Interim Prime Minister Ayad Allawi, in a speech to a joint session of the U.S. Congress on Thursday, vowed not to let violence derail the election timetable. He said 14 or 15 of Iraq's 18 provinces ``are completely safe.''

However, at least six provinces _ Baghdad, Anbar, Diyala, Salahuddin, Kirkuk and Nineveh _ have been the scene of significant attacks on U.S. troops and Iraqi authorities in the past month. The only areas not plagued by bloodshed are the three northern provinces controlled by Kurds. The situation in many areas is unknown since journalists' travel is restricted by security fears.

Rumsfeld, at a Senate committee, was asked how elections could be held if cities remained in revolt.

``So be it,'' Rumsfeld said.
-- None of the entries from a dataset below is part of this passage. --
@[simp] theorem Mod.eput_time (m : Mod) (t q : Nat) (x : Eng) : (m.eput t q x).time = m.time := rfl
@[simp] theorem Mod.eput_fresh (m : Mod) (t q : Nat) (x : Eng) : (m.eput t q x).fresh = m.fresh := rfl
@[simp] theorem Mod.eput_pw (m : Mod) (t q : Nat) (x : Eng) : (m.eput t q x).pw = m.pw := rfl
@[simp] theorem Mod.eput_dies (m : Mod) (t q : Nat) (x : Eng) : (m.eput t q x).dies = m.dies := rfl
@[simp] theorem Mod.eput_reg (m : Mod) (t q : Nat) (x : Eng) : (m.eput t q x).reg = m.reg := rfl
@[simp] theorem Mod.eput_host (m : Mod) (t q : Nat) (x : Eng) : (m.eput t q x).host = m.host := rfl
@[simp] theorem Mod.eput_ld (m : Mod) (t q : Nat) (x : Eng) : (m.eput t q x).ld = m.ld := rfl
@[simp] theorem Mod.eput_img (m : Mod) (t q : Nat) (x : Eng) : (m.eput t q x).img = m.img := rfl
@[simp] theorem Mod.eput_mbox (m : Mod) (t q : Nat) (x : Eng) : (m.eput t q x).mbox = m.mbox := rfl
@[simp] theorem Mod.eput_mem (m : Mod) (t q : Nat) (x : Eng) : (m.eput t q x).mem = m.mem := rfl
@[simp] theorem Mod.eput_hmem (m : Mod) (t q : Nat) (x : Eng) : (m.eput t q x).hmem = m.hmem := rfl
@[simp] theorem Mod.eput_upd (m : Mod) (t q : Nat) (x : Eng) : (m.eput t q x).upd = m.upd := rfl
@[simp] theorem Mod.eput_far (m : Mod) (t q : Nat) (x : Eng) : (m.eput t q x).far = m.far := rfl
@[simp] theorem Mod.eput_parked (m : Mod) (t q : Nat) (x : Eng) : (m.eput t q x).parked = m.parked := rfl
@[simp] theorem Mod.eput_sleepers (m : Mod) (t q : Nat) (x : Eng) : (m.eput t q x).sleepers = m.sleepers := rfl
@[simp] theorem Mod.eput_sc (m : Mod) (t q : Nat) (x : Eng) : (m.eput t q x).sc = m.sc := rfl
@[simp] theorem Mod.eput_chan (m : Mod) (t q : Nat) (x : Eng) : (m.eput t q x).chan = m.chan := rfl
@[simp] theorem Mod.eput_chanFree (m : Mod) (t q : Nat) (x : Eng) : (m.eput t q x).chanFree = m.chanFree := rfl
@[simp] theorem Mod.eput_msgs (m : Mod) (t q : Nat) (x : Eng) : (m.eput t q x).msgs = m.msgs := rfl
@[simp] theorem Mod.eput_safe (m : Mod) (t q : Nat) (x : Eng) : (m.eput t q x).safe = m.safe := rfl
@[simp] theorem Mod.eput_icp (m : Mod) (t q : Nat) (x : Eng) : (m.eput t q x).icp = m.icp := rfl
@[simp] theorem Mod.eput_grm (m : Mod) (t q : Nat) (x : Eng) : (m.eput t q x).grm = m.grm := rfl
@[simp] theorem Mod.eput_ers (m : Mod) (t q : Nat) (x : Eng) : (m.eput t q x).ers = m.ers := rfl
@[simp] theorem Mod.eput_mon (m : Mod) (t q : Nat) (x : Eng) : (m.eput t q x).mon = m.mon := rfl
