-- ==== Sys2Proof/Tests/States.lean ====
section
/-! SUPPORT. Small states that the tests share. -/

namespace Sys2Proof.Tests
set_option Elab.async false
open Sys2Proof Sys2Proof.Machine

/-- A die that stands in a state. -/
def dieAt (k : Nat) : Die := { st := k }
/-- A module that has started, every die in RUN, the link up. -/
def runMod : Mod := { Mod.reset with
  ld := { phase := 6, active := true, started := true }, pw := { on := 2, hbmReady := true, link := 1 },
  dies := [dieAt 2, dieAt 2, dieAt 2, dieAt 2, dieAt 2, dieAt 2] }
/-- A state of that module after a change. -/
def st (f : Mod → Mod) : State := { pending := [], nv := {}, m := f runMod }
/-- A command that runs on die 0 with S-core 0. -/
def cmd0 : Run := { j := 0, cr := 1 + 2 ^ 64, tenancy := 0, phase := 1, launched := true, raised := true }
/-- An S-core word. -/
def enc (op rd ra rb fn : Nat) : Nat := op * 2 ^ 26 + rd * 2 ^ 21 + ra * 2 ^ 16 + rb * 2 ^ 11 + fn
/-- S-core 0 of command 0 at its pc, about to execute a word. -/
def scM (w : Nat) (c : SCore) (t : Tile) (m : Mod) : Mod :=
  { m with sc := [(0, { c with running := true })], tile := [(scTile 0, { t with prog := mwrite 0 [] c.pc (natLE 4 w) })],
           safe := { m.safe with ctx := [(0, { state := 1, run := some cmd0 })] } }
def scSt (w : Nat) (c : SCore) (t : Tile) : State := st (scM w c t)

end Sys2Proof.Tests
end

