/-- A wake changes the die it wakes, and no other. -/
theorem Mod.die_wakeTo_other (m : Mod) {d e : Nat} (st : Nat) (h : e ≠ d) : (m.wakeTo d st).die e = m.die e := by
  unfold Mod.wakeTo
  dsimp only
  split
  · exact m.die_dput_other _ h
  split
  · rfl
  · exact m.die_dput_other _ h

theorem Mod.floorAt_frame (m : Mod) (d : Nat) : (m.floorAt d).reg = m.reg ∧ (m.floorAt d).ld = m.ld ∧ (m.floorAt d).mem = m.mem ∧
    (m.floorAt d).dies.length = m.dies.length ∧ ∀ e, e ≠ d → (m.floorAt d).die e = m.die e := by
  unfold Mod.floorAt
  dsimp only
  split
  · refine ⟨by simp, by simp, by simp, ?_, fun e he => m.die_wakeTo_other _ he⟩
    unfold Mod.wakeTo
    dsimp only
    (repeat' split) <;> simp [Mod.dput]
  · exact ⟨rfl, rfl, rfl, rfl, fun _ _ => rfl⟩

/-- A die that stands still below its floor starts to wake to it; one at or above its floor does not. -/
theorem Mod.waking_floorAt {m : Mod} {d : Nat} (hphase : m.ld.phase ≠ 7) (hd : d < m.dies.length) (hin : (m.die d).entering = none)
    (hw : (m.die d).waking = none) :
    ((m.floorAt d).die d).waking = if (m.die d).st < m.floorOf d then some (m.floorOf d) else none := by
  by_cases hst : (m.die d).st < m.floorOf d
  · have hbelow : m.floorAt d = m.wakeTo d (m.floorOf d) := by
      refine if_pos ⟨by omega, ?_, Or.inl hst⟩
      simp [hphase]
    have hwake : m.wakeTo d (m.floorOf d) = m.dput d { m.die d with waking := some (m.floorOf d) } := by
      simp [Mod.wakeTo, hin, hw, Nat.not_le.2 hst]
    rw [hbelow, hwake, m.die_dput _ hd, if_pos hst]
  · have hstay : m.floorAt d = m := if_neg (by simp [hst, hin])
    rw [hstay, hw, if_neg hst]

theorem Mod.foldl_floorAt_frame (l : List Nat) (m : Mod) : (l.foldl Mod.floorAt m).reg = m.reg ∧ (l.foldl Mod.floorAt m).mem = m.mem ∧
    ∀ e, e ∉ l → (l.foldl Mod.floorAt m).die e = m.die e := by
  induction l generalizing m with
  | nil => exact ⟨rfl, rfl, fun _ _ => rfl⟩
  | cons d l ih =>
    obtain ⟨hreg, -, hmem, -, hdie⟩ := m.floorAt_frame d
    obtain ⟨ihreg, ihmem, ihdie⟩ := ih (m.floorAt d)
    refine ⟨ihreg.trans hreg, ihmem.trans hmem, fun e he => ?_⟩
    rw [List.mem_cons, not_or] at he
    exact (ihdie e he.2).trans (hdie e he.1)

/-- Each die of a list meets its floor, whatever the others do. -/
theorem Mod.waking_foldl_floorAt {l : List Nat} {m : Mod} {d : Nat} (hl : l.Nodup) (hmem : d ∈ l) (hphase : m.ld.phase ≠ 7)
    (hd : d < m.dies.length) (hin : (m.die d).entering = none) (hw : (m.die d).waking = none) :
    ((l.foldl Mod.floorAt m).die d).waking = if (m.die d).st < m.floorOf d then some (m.floorOf d) else none := by
  induction l generalizing m with
  | nil => cases hmem
  | cons x l ih =>
    obtain ⟨hx, hl⟩ := List.nodup_cons.mp hl
    rcases List.mem_cons.mp hmem with rfl | hdl
    · obtain ⟨-, -, hrest⟩ := (m.floorAt d).foldl_floorAt_frame l
      rw [List.foldl_cons, hrest d hx]
      exact Mod.waking_floorAt hphase hd hin hw
    · obtain ⟨hreg, hld, -, hlen, hdie⟩ := m.floorAt_frame x
      have hsame : (m.floorAt x).die d = m.die d := hdie d (fun h => hx (h ▸ hdl))
      have hfloor : (m.floorAt x).floorOf d = m.floorOf d := by simp only [Mod.floorOf, Mod.rg, hreg]
      have h := ih (m := m.floorAt x) hl hdl (by rw [hld]; exact hphase) (by rw [hlen]; exact hd) (by rw [hsame]; exact hin)
        (by rw [hsame]; exact hw)
      rw [List.foldl_cons, h, hsame, hfloor]

theorem Mod.floors_frame (m : Mod) : m.floors.mem = m.mem ∧ ∀ k, m.floors.rg k = m.rg k := by
  rw [Mod.floors_eq]
  obtain ⟨hreg, hmem, -⟩ := m.foldl_floorAt_frame (List.range 6)
  exact ⟨hmem, fun k => congrArg (RegFile.get · k) hreg⟩

theorem Mod.waking_floors {m : Mod} {d : Nat} (hd : d < 6) (hphase : m.ld.phase ≠ 7) (hlen : m.dies.length = 6)
    (hin : (m.die d).entering = none) (hw : (m.die d).waking = none) :
    (m.floors.die d).waking = if (m.die d).st < m.floorOf d then some (m.floorOf d) else none := by
  rw [Mod.floors_eq]
  exact Mod.waking_foldl_floorAt List.nodup_range (List.mem_range.mpr hd) hphase (by omega) hin hw

/-! SAFE_SLEEP_CTRL (R389). -/

theorem fld_pair (x d : Nat) : fld x (2 * d + 1) (2 * d) = x / 4 ^ d % 4 := by
  have hw : 2 * d + 1 + 1 - 2 * d = 2 := by omega
  rw [fld_eq, hw, Nat.pow_mul, show (2 : Nat) ^ 2 = 4 from rfl]

theorem eq_of_lt_six {d : Nat} (hd : d < 6) : d = 0 ∨ d = 1 ∨ d = 2 ∨ d = 3 ∨ d = 4 ∨ d = 5 := by omega

/-- The six digits to the base 4 of a number stand in its low 12 bits. -/
theorem digit4_mod {d : Nat} (x : Nat) (hd : d < 6) : x % 2 ^ 12 / 4 ^ d % 4 = x / 4 ^ d % 4 := by
  obtain rfl | rfl | rfl | rfl | rfl | rfl := eq_of_lt_six hd <;> omega

/-- A sum of six digits to the base 4 holds each of them. -/
theorem digit4_sum (c : Nat → Nat) (hc : ∀ d, c d ≤ 2) {d : Nat} (hd : d < 6) :
    ((List.range 6).map fun i => c i * 4 ^ i).sum < 2 ^ 12 ∧ ((List.range 6).map fun i => c i * 4 ^ i).sum / 4 ^ d % 4 = c d := by
  have h0 := hc 0; have h1 := hc 1; have h2 := hc 2; have h3 := hc 3; have h4 := hc 4; have h5 := hc 5
  simp only [List.range_succ, List.range_zero, List.nil_append, List.cons_append, List.map_cons, List.map_nil, List.sum_cons, List.sum_nil]
  obtain rfl | rfl | rfl | rfl | rfl | rfl := eq_of_lt_six hd <;> omega

/-- SAFE_SLEEP_CTRL as it stores a value: each die's floor, at most 2 (Table 14.6). -/
def sleepCtrl (v : Nat) : Nat := ((List.range 6).map fun d => min 2 (v / 4 ^ d % 4) * 4 ^ d).sum

theorem Mod.stored_sleepCtrl (m : Mod) (v : Nat) : m.stored 0x100010 v = sleepCtrl v := by
  change ((List.range 6).map fun d => min 2 (fld v (2 * d + 1) (2 * d)) * 4 ^ d).sum = _
  simp only [fld_pair, sleepCtrl]

theorem sleepCtrl_mod (v : Nat) : sleepCtrl (v % 2 ^ 12) = sleepCtrl v := by
  refine congrArg List.sum (List.map_congr_left fun d hd => ?_)
  rw [digit4_mod v (List.mem_range.mp hd)]

theorem Mod.regStore_sleepCtrl (m : Mod) (v : Nat) : m.regStore 0x100010 v (2 ^ 32 - 1) = m.rput 0x100010 (sleepCtrl v) := by
  have hrow : regRow? 0x100010 = some { rwp := 0xFFF, keep := 0xFFF } := by decide
  have hkey : m.rkey 0x100010 = 0x100010 := rfl
  have hbits : (2 ^ 32 - 1) &&& (0 ||| 0xFFF) = 2 ^ 12 - 1 := by decide
  have hmerge : (mergeBits (m.rg 0x100010) v (2 ^ 12 - 1)) % 2 ^ 12 = v % 2 ^ 12 := by
    rw [mergeBits_low]
    omega
  have hstored : m.stored 0x100010 (mergeBits (m.rg 0x100010) v (2 ^ 12 - 1)) = sleepCtrl v := by
    rw [Mod.stored_sleepCtrl, ← sleepCtrl_mod, hmerge, sleepCtrl_mod]
  simp only [Mod.regStore, hrow, hbits, hkey]
  exact (if_neg (by decide)).trans (congrArg _ hstored)

theorem Mod.floorOf_sleepCtrl (m : Mod) (v : Nat) {d : Nat} (hd : d < 6) :
    (m.rput 0x100010 (sleepCtrl v)).floorOf d = min 2 (v / 4 ^ d % 4) := by
  obtain ⟨hlt, hdigit⟩ := digit4_sum (fun d => min 2 (v / 4 ^ d % 4)) (fun _ => Nat.min_le_left _ _) hd
  have hword : sleepCtrl v % 2 ^ 32 = sleepCtrl v := Nat.mod_eq_of_lt (Nat.lt_trans hlt (by decide))
  rw [Mod.floorOf, Mod.rg_rput_same, hword, fld_pair]
  exact (congrArg (Nat.min 2) hdigit).trans (Nat.min_eq_right (Nat.min_le_left _ _))

theorem exec_safeSleepCtrlWrite {s : State} (v : Nat) (hr : s.m.hostReach 0 = true) (hq : s.m.sleepers = []) :
    exec (.safeSleepCtrlWrite v) s = .next (s.on fun m => (m.rput 0x100010 (sleepCtrl v)).floors.answer [] false) := by
  have hrow : regRow? 0x100010 = some { rwp := 0xFFF, keep := 0xFFF } := by decide
  have hplain : isLo 0x100010 = false ∧ isHi 0x100010 = false ∧ 0x100010 ≠ mbLock := by decide
  have hword : sleepCtrl (v % 2 ^ 32) = sleepCtrl v := by
    rw [← sleepCtrl_mod, Nat.mod_mod_of_dvd _ (by decide), sleepCtrl_mod]
  obtain ⟨hlo, hhi, hmb⟩ := hplain
  have hw : s.pfWrite 0x100010 v = _ := State.pfWrite_word v hr hq rfl (by simp [Mod.shut]) (by decide)
  have hset : s.writeReg 0x100010 (v % 2 ^ 32) (2 ^ 32 - 1) = s.on fun m => (m.rput 0x100010 (sleepCtrl v)).floors := by
    simp only [State.writeReg, hrow, hlo, hhi, hmb, State.on, Mod.regStore_sleepCtrl, hword]
    simp
  rw [hset] at hw
  exact congrArg Host.Outcome.next hw

theorem safeRegisters : Claims.SafeRegisters := by
  intro s v hr hq hphase hlen hp
  refine ⟨⟨_, exec_safeSleepCtrlWrite v hr hq, ?_⟩, ⟨_, exec_cmdReject_safe hr hq, ?_⟩, ⟨_, exec_cmdReject_floor hr hq, ?_⟩⟩
  · obtain ⟨hmem, hrg⟩ := (s.m.rput 0x100010 (sleepCtrl v)).floors_frame
    refine ⟨fun d hd => ?_, hmem, fun k hk => (hrg k).trans (s.m.rg_rput_other _ hk), fun d hd hin hw => ?_⟩
    · rw [← s.m.floorOf_sleepCtrl v hd]
      exact congrArg (fun x => Nat.min 2 (fld x (2 * d + 1) (2 * d))) (hrg 0x100010)
    · rw [← s.m.floorOf_sleepCtrl v hd]
      exact Mod.waking_floors (m := s.m.rput 0x100010 (sleepCtrl v)) hd hphase hlen hin hw
  · obtain ⟨hbit, hmem, -, hregs⟩ := Mod.raiseEv_bit (m := s.m) evSafe (i := 0) (by decide) hp
    exact ⟨hbit, hmem, hregs⟩
  · obtain ⟨hbit, hmem, -, hregs⟩ := Mod.raiseEv_bit (m := s.m) evCfg (i := 4) (by decide) hp
    exact ⟨hbit, hmem, hregs⟩

/-- Settles O46: each command is one write of a register that nothing keeps waiting; a position and CLEAR_HALT change the Groomers named, a
sleep floor wakes the dies below it one after another, and an event register that leaves zero sends its vector or leaves it pending. -/
theorem commandRegisters : Obligations.CommandRegisters := ⟨groomerRegisters, safeRegisters, eventVectors⟩

end Sys2Proof.Machine
end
He said ``it could be'' that violence will be worse by January. The result, he said, would be ``an election that's not quite perfect.'' But he said that some balloting would be better than none at all.

However, Rumsfeld was contradicted by Deputy Secretary of State Richard Armitage.

``We're going to have an election that is free and open and that has to be open to all citizens. It's got to be our best effort to get it into troubled areas as well,'' Armitage told a House committee Friday when asked about Rumsfeld's statement.

The most violent regions of Iraq are in the Sunni Arab heartland north and west of Baghdad. If voting is not held there, it could anger the Sunni minority _ which already feels alienated after losing the dominance it held for centuries _ and prompt some Sunnis to reject any government that emerges from the vote.